Control of STING Agonistic/Antagonistic Activity Using Amine-Skeleton-Based c-di-GMP Analogues

Abstract

Stimulator of Interferon Genes (STING) is a type of endoplasmic reticulum (ER)-membrane receptor. STING is activated by a ligand binding, which leads to an enhancement of the immune-system response. Therefore, a STING ligand can be used to regulate the immune system in therapeutic strategies. However, the natural (or native) STING ligand, cyclic-di-nucleotide (CDN), is unsuitable for pharmaceutical use because of its susceptibility to degradation by enzymes and its low cell-membrane permeability. In this study, we designed and synthesized CDN derivatives by replacing the sugar-phosphodiester moiety, which is responsible for various problems of natural CDNs, with an amine skeleton. As a result, we identified novel STING ligands that activate or inhibit STING. The cyclic ligand 7, with a cyclic amine structure containing two guanines, was found to have agonistic activity, whereas the linear ligand 12 showed antagonistic activity. In addition, these synthetic ligands were more chemically stable than the natural ligands.

1. Introduction

Innate immunity is the first defense mechanism against pathogens. Unlike acquired immunity, innate immunity functions independently of the type of foreign substance, thereby leading to a rapid defense response against pathogens.

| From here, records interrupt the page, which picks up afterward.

-- ==== Sys2Proof/Certificates/Slice0/Obligations.lean ====
section
/-! DEFINITION. The statements about the model, each over the rules of the specification that its docstring names. -/

open Sys2Proof Sys2Proof.Machine

/-- A step with a command at the front of the queue is that command's effect on the state with the queue's rest. On an empty queue the first held ring command
that may start goes next, the others staying held in their order; with none, time advances by one tick, and where no claim is under way, no mirrored record
waits, no request waits at the ingress and no capture port's scan is due, nothing else changes (the model's choices, log entries 2, 11 and 106). -/
def Obligations.StepRunsTheFrontCommand : Prop :=
  ∀ (s : State),
    (∀ c, step { s with pending := c :: s.pending } = exec c s)
    ∧ (s.pending = [] → heldNext s = none → ∃ t, step s = .next t ∧ t.clk = s.clk + 1
        ∧ Frame (eventParts ++ [.clk, .ft, .time, .dram, .mem, .chans, .free, .caps, .mir, .inFlight, .dma, .done, .cmp, .fum, .commits, .mgmt, .scan,
            .pair]) s t
        ∧ (s.pair.state ≠ 2 → s.mir.late = [] → s.dram.ingress = [] →
            (∀ p, p < 4 → (s.cap p).trained = false ∨ s.clk + 1 < (s.cap p).scanAt) → Frame [.clk, .ft, .time] s t))
    ∧ (∀ k i, s.pending = [] → s.held[k]? = some i → (∀ c, ringCmd i = some c → blocked s (s.held.take k) i c.job = false) →
        (∀ m x, m < k → s.held[m]? = some x → ∃ d, ringCmd x = some d ∧ blocked s (s.held.take m) x d.job = true) →
        ∃ t, exec i { s with held := s.held.take k } = .next t ∧ step s = .next { t with held := t.held ++ s.held.drop (k + 1) })

/-- R288, R268, R143, R155, R40, R53, R344, R291: after reset the device is in BRINGUP with no function ready, no ring enabled and no command waiting; no context,
pool, source, stream or port is in use, no output runs, time is FREE, the pair is UNPAIRED with its pins low, no link is up and memory is untrained; the
policies are not locked, the device has address 0x3FF, and bits 4 to 0 of FAB_LANE_CFG read 6. -/
def Obligations.TheStateAfterReset : Prop :=
  let r := State.reset
  r.pending = [] ∧ r.held = [] ∧ r.sys.mode = .bringup ∧ (∀ i, r.isReady i = false) ∧ MemOk r ∧ PinsOk r
    ∧ (∀ (f : Fin 2) (q : Fin 64), bit (r.sqCtrl f.val q.val) 31 = false ∧ bit (r.cqCtrl f.val q.val) 31 = false)
    ∧ (∀ c, r.ctxOpen c = false) ∧ (∀ k, r.surface k = none) ∧ (∀ i, (r.source i).prod = none) ∧ (∀ h, (r.enc h).open_ = false)
    ∧ (∀ p, (r.cap p).enabled = false) ∧ (∀ n, (r.tg n).running = false) ∧ r.time.st = .free ∧ r.pair.state = 0 ∧ r.pair.barred = false
    ∧ (∀ l, r.linkUp l = false) ∧ r.dram.trained = false ∧ r.reg Reg.FUM_LOCK = 0
    ∧ r.reg Reg.FAB_NODE_ADDR = 0x3FF ∧ bits (r.reg Reg.FAB_LANE_CFG) 4 0 = 6

/-- R296, R297: every command leaves device memory in its canonical form. -/
def Obligations.EveryCommandKeepsMemoryCanonical : Prop :=
  ∀ (i : Instr) (s t : State), MemOk s → exec i s = .next t → MemOk t

/-- R344 and Table: pair states: after every command the interlock's pins are as the pair state says; R353: the bar, once set, stays until a full reset. -/
def Obligations.PinsFollowTheStateAndTheBarStays : Prop :=
  ∀ (i : Instr) (s t : State), exec i s = .next t →
    (PinsOk s → PinsOk t) ∧ (s.pair.barred = true → ¬ Resets i → t.pair.barred = true)

/-- R339: the part's identity, grade, key hash, minimum security version and subsystem IDs in OTP never change, and its lifecycle changes only from
DEVELOPMENT to PRODUCTION. R337: a locked region stays as it is, but for a reset, the power-down to DORMANT, the thermal cut and the resume. -/
def Obligations.IdentityAndLocksStay : Prop :=
  ∀ (i : Instr) (s t : State), exec i s = .next t → OtpStep s t
    ∧ (¬ Resets i → i ≠ .dormantPowerDown → i ≠ .thermalCut → (∀ b, i ≠ .resume b) →
        ∀ r g, s.sys.mpu.get? r = some g → g.lock = true → t.sys.mpu.get? r = some g)

/-- The frame of every command: it answers a next state, and nothing changes but the parts of the state that the table of changes lists for it. Which bytes
a command that stores may change, at the address the model computes for it, the obligations on that command say: FeedsFillTheRing, PoolsAreSetAndReleased,
CapturePortsAreConfigured, PicturesAreCaptured, SlicesAreDecoded, StreamPacketsAreDemultiplexed, RasterPacketsPublish, SlatesAreLoaded, CopiesMoveBytes,
SnapshotsAreWritten, CompletionsAreWritten, MemoryRequestsEnter, ChannelsIssueAndFreeze and TheMirrorIsRun. -/
def Obligations.CommandsChangeOnlyTheirParts : Prop :=
  ∀ (i : Instr) (s : State), ∃ t, exec i s = .next t ∧ Frame (changes i) s t

/-- R334, R336: while no admitted request waits at the ingress or in a channel, a byte of device memory that the MPU allows no master is changed by no
command but a reset, the power-down to DORMANT, the thermal cut, the resume and the end of memory training. -/
def Obligations.DeniedMemoryStays : Prop :=
  ∀ (i : Instr) (s t : State), exec i s = .next t → s.dram.ingress = [] → (∀ e ∈ s.chans, e.2.queue = []) → ¬ Resets i → i ≠ .dormantPowerDown → i ≠ .thermalCut →
    (∀ b, i ≠ .resume b) → (∀ d o, i ≠ .memoryTrainingEnd d o) →
      ∀ x, (∀ mid, mpuOk s mid x 1 = false) → memGet t.mem x = memGet s.mem x

/-- No command touches the queue of those that wait; what the device has put out only grows, and the clock never runs backwards. 
The queue, the record of what was put out and the clock are the model's own, its choices of log entries 2, 3 and 6; no rule is
formalised. -/
def Obligations.QueueStaysAndOutputGrows : Prop :=
  ∀ (i : Instr) (s t : State), exec i s = .next t → t.pending = s.pending ∧ (∃ l, t.out = l ++ s.out) ∧ s.clk ≤ t.clk

/-- R279: a ring command completes with the first status that applies: UNSUPPORTED for an unknown opcode, DENIED for a PF0-only opcode on a PF1 ring, NOT_READY
(which NOP and FENCE never meet), BAD_DESCRIPTOR for a reserved byte or bit, then its own checks in their order. It then has no effect but its completion
and, for STREAM_OPEN, ENC_OPEN, CAPTURE_CFG and MODE_SET, the wake of an idle unit (R388). Where the MPU denied an access, the denial's capture, its counter
and its event come with it (R338, R270): no register changes but these and the counters that the event's own way keeps, and no link changes its state. -/
def Obligations.RefusedCommandsHaveNoEffect : Prop :=
  (∀ (c : Cmd) (s : State),
    (Starts s (.unknownOpcode c) c → ∃ t, exec (.unknownOpcode c) s = .next t ∧ Ends s t c .unsupported 0 0 ∧ Frame [.done, .inFlight, .dma] s t)
    ∧ (Starts s (.nop c) c → headerOk c.job = false ∨ c.job.zero [(24, 40)] = false →
        ∃ t, exec (.nop c) s = .next t ∧ Ends s t c .badDescriptor 0 (c.job.n 16 8) ∧ Frame [.done, .inFlight, .dma] s t)
    ∧ (Starts s (.fence c) c → headerOk c.job = false ∨ c.job.zero [(17, 47)] = false ∨ c.job.n 16 1 > 1 →
        ∃ t, exec (.fence c) s = .next t ∧ Ends s t c .badDescriptor 0 0 ∧ Frame [.done, .inFlight, .dma] s t))
  ∧ (∀ (i : Instr) (c : Cmd) (s : State) (sp : State → Job → CmdSpec), ringCmd i = some c → ringSpec i = some sp → Starts s i c →
    let j := c.job
    let p := sp (begun s c) j
    let refused := fun (st : Status) => ∃ t result, exec i s = .next t ∧ Ends s t c st 0 result ∧ Frame (refusalParts i) s t
    let denied := ∃ t result, exec i s = .next t ∧ Ends s t c .denied 0 result ∧ Frame (eventParts ++ refusalParts i) s t
      ∧ (∀ o, ¬ EventReg o → t.reg o = s.reg o) ∧ ∀ l, (t.link l).st = (s.link l).st
    let pf1 := p.pf0 = true ∧ j.pf ≠ 0
    let unready := s.isReady 1 = false ∨ p.ready = false
    let reserved := headerOk j = false ∨ p.body = false
    (pf1 → refused .denied)
    ∧ (¬ pf1 → unready → refused .notReady)
    ∧ (¬ pf1 → ¬ unready → reserved → refused .badDescriptor)
    ∧ (∀ r, ¬ pf1 → ¬ unready → ¬ reserved → p.own.findSome? id = some r → r.st ≠ .done
        ∧ (r.deny = none → refused r.st) ∧ (r.deny ≠ none → r.st = .denied ∧ denied)))

/-- R274, R275, R210, R269: a ring command that may not start yet is held behind those held before it and changes nothing else. It may not start while an
earlier descriptor of its ring waits to start; a FENCE of SCOPE 0 or an ORDERED command, while one has not completed; a FENCE of SCOPE 1, while one of its
function has not; a STATE_LOAD, COMMIT or tile binding, while a commit for a pipe it names is under way (the blocks that a STATE_LOAD has still to read over
the fabric can name any pipe: the model's reading, log entry 132). -/
def Obligations.OrderedCommandsWait : Prop :=
  ∀ (i : Instr) (c : Cmd) (s : State), ringCmd i = some c →
    let j := c.job
    (blocked s s.held i j = true → ∃ t, exec i s = .next t ∧ t.held = s.held ++ [i] ∧ Frame [.held, .inFlight] s t)
    ∧ (∀ e, e ∈ earlier s j → sameRing e.job j = true → e.started = false → blocked s s.held i j = true)
    ∧ (∀ e, e ∈ earlier s j → sameRing e.job j = true → (j.opcode = 0x02 ∧ j.n 16 1 = 0 ∨ bit (j.n 1 1) 0 = true) →
        blocked s s.held i j = true)
    ∧ (∀ e, e ∈ earlier s j → e.job.pf = j.pf → j.opcode = 0x02 → j.n 16 1 = 1 → blocked s s.held i j = true)
    ∧ (∀ p, p ∈ namedPipes s i → pipeBusy s p = true → blocked s s.held i j = true)
    ∧ (∀ w, w ∈ s.host.dma → w.job.opcode = 0x30 → namedPipes s i ≠ [] → blocked s s.held i j = true)
    ∧ (earlier s j = [] → s.held = [] → s.pdOn 2 = true → s.sys.dorm = none → (s.tg (j.n 16 1)).jobs = [] →
        (∀ p, p ∈ namedPipes s i → pipeBusy s p = false) → (∀ w, w ∈ s.host.dma → w.job.opcode ≠ 0x30) → Starts s i c)

/-- R456: NOP completes with DONE, and with BAD_DESCRIPTOR where a reserved byte or bit is not zero; its RESULT is its DATA, its completion carries
TEPHRA_USED where that flag is set, and no function has to be ready for it. An opcode outside the table (R278) completes with UNSUPPORTED. Neither
changes anything but its completion. -/
def Obligations.NopAndUnknownOpcodesComplete : Prop :=
  ∀ (s : State) (c : Cmd),
    (c.job.opcode = 0x01 → Starts s (.nop c) c → ∃ t, exec (.nop c) s = .next t ∧ Frame [.done, .inFlight, .dma] s t
      ∧ (headerOk c.job = true → c.job.zero [(24, 40)] = true → Ends s t c .done 0 (c.job.n 16 8))
      ∧ (headerOk c.job = false ∨ c.job.zero [(24, 40)] = false → Ends s t c .badDescriptor 0 (c.job.n 16 8)))
    ∧ (Starts s (.unknownOpcode c) c → ∃ t, exec (.unknownOpcode c) s = .next t ∧ Frame [.done, .inFlight, .dma] s t ∧ Ends s t c .unsupported 0 0)

/-- R275: a FENCE that starts completes with DONE where its SCOPE is 0 or 1 and its reserved bytes and bits are zero, and with BAD_DESCRIPTOR otherwise; it
changes nothing but its completion.
R282, R283: an admitted MEM_WRITE puts its LENGTH bytes, inline or of a host buffer, into device memory from DEV_ADDR on, changes no other byte and
completes with their number; on a claimed device it first waits for the bytes of the host buffer (R129). An admitted MEM_READ of a gateway puts
out a write of the LENGTH bytes from DEV_ADDR on to the host address, changes no byte of memory and completes with their number; on a claimed device it asks its gateway
for that write, 256 bytes a request, and completes once these are answered (R129; the model's reading, log entry 129); on a device without a domain the bytes are
dropped (R131). -/
def Obligations.FencesCompleteAndCopiesMoveBytes : Prop :=
  (∀ (s : State) (c : Cmd), c.job.opcode = 0x02 → Starts s (.fence c) c → ∃ t, exec (.fence c) s = .next t ∧ Frame [.done, .inFlight, .dma] s t
      ∧ (headerOk c.job = true → c.job.zero [(17, 47)] = true → c.job.n 16 1 ≤ 1 → Ends s t c .done 0 0)
      ∧ (headerOk c.job = false ∨ c.job.zero [(17, 47)] = false ∨ c.job.n 16 1 > 1 → Ends s t c .badDescriptor 0 0))
  ∧ (∀ (s : State) (c : Cmd) (buf : List Byte), MemOk s → s.dram.frozen = none → s.dram.selfRefresh = false →
      let j := c.job
      let dev := j.n 24 8
      let len := j.n 20 4
      (Starts s (.memWrite c buf) c → Admits s c (fun s j => memWriteSpec s j) → (j.n 16 1 = 0 ∨ BytesHere s) →
        let data := if j.n 16 1 = 1 then hostData s buf len else j.bytes 32 len
        ∃ t, exec (.memWrite c buf) s = .next t ∧ Ends s t c .done 0 len
          ∧ (∀ x, memGet t.mem x = if dev ≤ x ∧ x < dev + len then data.getD (x - dev) 0 else memGet s.mem x))
      ∧ (Starts s (.memWrite c buf) c → Admits s c (fun s j => memWriteSpec s j) → j.n 16 1 = 1 → s.isGateway = false → s.fab.claimed = true →
        ∃ t, exec (.memWrite c buf) s = .next t ∧ t.mem = s.mem ∧ Awaits s t c)
      ∧ (Starts s (.memRead c) c → Admits s c (fun s j => memReadSpec s j) → s.isGateway = true → dmaOpen s j = false →
        ∃ t, exec (.memRead c) s = .next t ∧ Ends s t c .done 0 len ∧ t.mem = s.mem
          ∧ Out.hostWrite c.pf.val (j.n 32 8) (memRead s.mem dev len) ∈ news s t)
      ∧ (Starts s (.memRead c) c → Admits s c (fun s j => memReadSpec s j) → s.isGateway = false → s.fab.claimed = true →
        ∃ t, exec (.memRead c) s = .next t ∧ t.mem = s.mem ∧ t.host.done = s.host.done ∧ t.host.inFlight = (begun s c).host.inFlight
          ∧ t.host.dma = s.host.dma ++ [{ job := j, parts := [], ended := some (.done, 0, len) }]
          ∧ ∀ k, 256 * k < len → ∃ r, r ∈ (t.requester (mgmtKey 1 s.domain)).open_ ++ (t.requester (mgmtKey 1 s.domain)).wait ∧ r.cmd = some j
              ∧ fieldAt r.pkt.data 0 1 = 9 ∧ fieldAt r.pkt.data 8 8 = (j.n 32 8 + 256 * k) % 2 ^ 64
              ∧ slice r.pkt.data 16 (min 256 (len - 256 * k)) = memRead s.mem (dev + 256 * k) (min 256 (len - 256 * k)))
      ∧ (Starts s (.memRead c) c → Admits s c (fun s j => memReadSpec s j) → s.isGateway = false → s.fab.claimed = false → dmaOpen s j = false →
        ∃ t, exec (.memRead c) s = .next t ∧ Ends s t c .done 0 len ∧ t.mem = s.mem))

The recognition of pathogens in innate immunity is mediated by pattern-recognition receptors (PRRs), which detect characteristic molecular patterns of bacteria and viruses (pathogen-associated molecular patterns, PAMP) and signals called damage/danger-associated molecular patterns (DAMP), which are released from injured cells [1]. Recently, cyclic guanosine monophosphate-adenosine monophosphate synthase (cGAS), which is a PRR that recognizes double-stranded DNA (dsDNA) in the cytoplasm, was discovered in mammalian cells [2,3,4,5,6]. cGAS detects cytoplasmic DNA and activates downstream-signaling cascades to stimulate the production of type I interferon and to induce innate immune responses by the cGAS-stimulator of the interferon genes’ (STING)-tank-binding kinase 1 (TBK1) pathway [7]. Thus, cGAS plays an important role in enhancing cytokine production [8].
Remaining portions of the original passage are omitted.